Task to carry out: Set down the records again. Every word and mark must match exactly.

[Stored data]
-- ==== Sys2Proof/Machine/Dispatch.lean ====
section
/-! DEFINITION. One arm per command (spec/30_encoding.md R63). -/

namespace Sys2Proof.Machine

def exec (i : Instr) (s : State) : Host.Outcome State Fault Refusal :=
  match i with
  | .nop sel data => Sys2Proof.Machine.execNop sel data s
  | .reset sel data => Sys2Proof.Machine.execReset sel data s
  | .init sel data => Sys2Proof.Machine.execInit sel data s
  | .sample sel data => Sys2Proof.Machine.execSample sel data s
  | .read sel data => Sys2Proof.Machine.execRead sel data s

end Sys2Proof.Machine
end

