-- ==== Sys2Proof/Laws/Flags.lean ====
section
/-! SUPPORT. What writing a flag and raising an error can do. -/

namespace Sys2Proof.Machine

/-- A flag after a write: the written value, or what it was. -/
@[simp] theorem getFlag_putFlag (st : BitVec 8) (f g : Flag) (v : Bool) :
    getFlag (putFlag st f v) g = if g = f then v else getFlag st g := by
  cases v <;> cases f <;> cases g <;> simp [getFlag, putFlag, Flag.bit]

@[simp] theorem getFlag_zero (f : Flag) : getFlag 0#8 f = false := by
  cases f <;> rfl

/-- Two status registers with the same flags are the same. -/
theorem status_ext {a b : BitVec 8} (h : ∀ f, getFlag a f = getFlag b f) : a = b := by
  apply BitVec.eq_of_getLsbD_eq
  intro i hi
  have h0 := h .initDone
  have h1 := h .freqValid
  have h2 := h .tick
  have h3 := h .errOpcode
  have h4 := h .errRate
  have h5 := h .errDraw
  have h6 := h .errSeq
  have h7 := h .errFreq
  interval_cases i <;> assumption

/-- Every flag is one bit of the STATUS word. -/
theorem statusWord_bit (st : BitVec 8) (f : Flag) : (statusWord st).getLsbD f.bit = getFlag st f := by
  cases f <;> simp [statusWord, getFlag, Flag.bit]

theorem anyError_eq_false_iff (st : BitVec 8) : anyError st = false ↔ ∀ e : ErrKind, getFlag st e.flag = false := by
  constructor
  · intro h e
    simp only [anyError, Bool.or_eq_false_iff] at h
    obtain ⟨⟨⟨⟨h1, h2⟩, h3⟩, h4⟩, h5⟩ := h
    cases e <;> assumption
  · intro h
    simp [anyError, h .opcode, h .rate, h .draw, h .seq, h .freq, show Flag.errOpcode = ErrKind.opcode.flag from rfl,
      show Flag.errRate = ErrKind.rate.flag from rfl, show Flag.errDraw = ErrKind.draw.flag from rfl,
      show Flag.errSeq = ErrKind.seq.flag from rfl, show Flag.errFreq = ErrKind.freq.flag from rfl]

@[simp] theorem anyError_raise (e : ErrKind) (st : BitVec 8) : anyError (putFlag st e.flag true) = true := by
  cases e <;> simp [anyError, ErrKind.flag]

@[simp] theorem anyError_put_tick (st : BitVec 8) (v : Bool) : anyError (putFlag st .tick v) = anyError st := by
  simp [anyError]

@[simp] theorem anyError_put_initDone (st : BitVec 8) (v : Bool) : anyError (putFlag st .initDone v) = anyError st := by
  simp [anyError]

@[simp] theorem anyError_put_freqValid (st : BitVec 8) (v : Bool) : anyError (putFlag st .freqValid v) = anyError st := by
  simp [anyError]

theorem ErrKind.code_ne_zero (e : ErrKind) : e.code ≠ 0#3 := by cases e <;> decide

theorem ErrKind.code_injective : Function.Injective ErrKind.code := by
  intro a b h
  cases a <;> cases b <;> first | rfl | exact absurd h (by decide)

/-- The record keeps the first error (60_exceptions.md R123, R124). -/
theorem recordFirst_of_recorded {e : ErrKind} {op sel : BitVec 4} {i : ErrInfo} (h : i.code ≠ 0#3) :
    recordFirst e op sel i = i := if_neg h

theorem recordFirst_of_clean {e : ErrKind} {op sel : BitVec 4} {i : ErrInfo} (h : i.code = 0#3) :
    recordFirst e op sel i = { code := e.code, op := op, sel := sel } := if_pos h

theorem recordFirst_code_ne_zero (e : ErrKind) (op sel : BitVec 4) (i : ErrInfo) : (recordFirst e op sel i).code ≠ 0#3 := by
  unfold recordFirst
  split
  · exact e.code_ne_zero
  · assumption

end Sys2Proof.Machine
end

Task result:
-- ==== Sys2Proof/Machine/Dispatch.lean ====
section
/-! DEFINITION. One arm per command (spec/30_encoding.md R63). -/

namespace Sys2Proof.Machine

def exec (i : Instr) (s : State) : Host.Outcome State Fault Refusal :=
  match i with
  | .nop sel data => Sys2Proof.Machine.execNop sel data s
  | .reset sel data => Sys2Proof.Machine.execReset sel data s
  | .init sel data => Sys2Proof.Machine.execInit sel data s
  | .sample sel data => Sys2Proof.Machine.execSample sel data s
  | .read sel data => Sys2Proof.Machine.execRead sel data s

end Sys2Proof.Machine
end

-- ==== Sys2Proof/Laws/Flags.lean ====
section
/-! SUPPORT. What writing a flag and raising an error can do. -/

namespace Sys2Proof.Machine

/-- A flag after a write: the written value, or what it was. -/
@[simp] theorem getFlag_putFlag (st : BitVec 8) (f g : Flag) (v : Bool) :
    getFlag (putFlag st f v) g = if g = f then v else getFlag st g := by
  cases v <;> cases f <;> cases g <;> simp [getFlag, putFlag, Flag.bit]

@[simp] theorem getFlag_zero (f : Flag) : getFlag 0#8 f = false := by
  cases f <;> rfl

/-- Two status registers with the same flags are the same. -/
theorem status_ext {a b : BitVec 8} (h : ∀ f, getFlag a f = getFlag b f) : a = b := by
  apply BitVec.eq_of_getLsbD_eq
  intro i hi
  have h0 := h .initDone
  have h1 := h .freqValid
  have h2 := h .tick
  have h3 := h .errOpcode
  have h4 := h .errRate
  have h5 := h .errDraw
  have h6 := h .errSeq
  have h7 := h .errFreq
  interval_cases i <;> assumption

/-- Every flag is one bit of the STATUS word. -/
theorem statusWord_bit (st : BitVec 8) (f : Flag) : (statusWord st).getLsbD f.bit = getFlag st f := by
  cases f <;> simp [statusWord, getFlag, Flag.bit]

theorem anyError_eq_false_iff (st : BitVec 8) : anyError st = false ↔ ∀ e : ErrKind, getFlag st e.flag = false := by
  constructor
  · intro h e
    simp only [anyError, Bool.or_eq_false_iff] at h
    obtain ⟨⟨⟨⟨h1, h2⟩, h3⟩, h4⟩, h5⟩ := h
    cases e <;> assumption
  · intro h
    simp [anyError, h .opcode, h .rate, h .draw, h .seq, h .freq, show Flag.errOpcode = ErrKind.opcode.flag from rfl,
      show Flag.errRate = ErrKind.rate.flag from rfl, show Flag.errDraw = ErrKind.draw.flag from rfl,
      show Flag.errSeq = ErrKind.seq.flag from rfl, show Flag.errFreq = ErrKind.freq.flag from rfl]

@[simp] theorem anyError_raise (e : ErrKind) (st : BitVec 8) : anyError (putFlag st e.flag true) = true := by
  cases e <;> simp [anyError, ErrKind.flag]

@[simp] theorem anyError_put_tick (st : BitVec 8) (v : Bool) : anyError (putFlag st .tick v) = anyError st := by
  simp [anyError]

@[simp] theorem anyError_put_initDone (st : BitVec 8) (v : Bool) : anyError (putFlag st .initDone v) = anyError st := by
  simp [anyError]

@[simp] theorem anyError_put_freqValid (st : BitVec 8) (v : Bool) : anyError (putFlag st .freqValid v) = anyError st := by
  simp [anyError]

theorem ErrKind.code_ne_zero (e : ErrKind) : e.code ≠ 0#3 := by cases e <;> decide

theorem ErrKind.code_injective : Function.Injective ErrKind.code := by
  intro a b h
  cases a <;> cases b <;> first | rfl | exact absurd h (by decide)

/-- The record keeps the first error (60_exceptions.md R123, R124). -/
theorem recordFirst_of_recorded {e : ErrKind} {op sel : BitVec 4} {i : ErrInfo} (h : i.code ≠ 0#3) :
    recordFirst e op sel i = i := if_neg h

theorem recordFirst_of_clean {e : ErrKind} {op sel : BitVec 4} {i : ErrInfo} (h : i.code = 0#3) :
    recordFirst e op sel i = { code := e.code, op := op, sel := sel } := if_pos h

theorem recordFirst_code_ne_zero (e : ErrKind) (op sel : BitVec 4) (i : ErrInfo) : (recordFirst e op sel i).code ≠ 0#3 := by
  unfold recordFirst
  split
  · exact e.code_ne_zero
  · assumption

end Sys2Proof.Machine
end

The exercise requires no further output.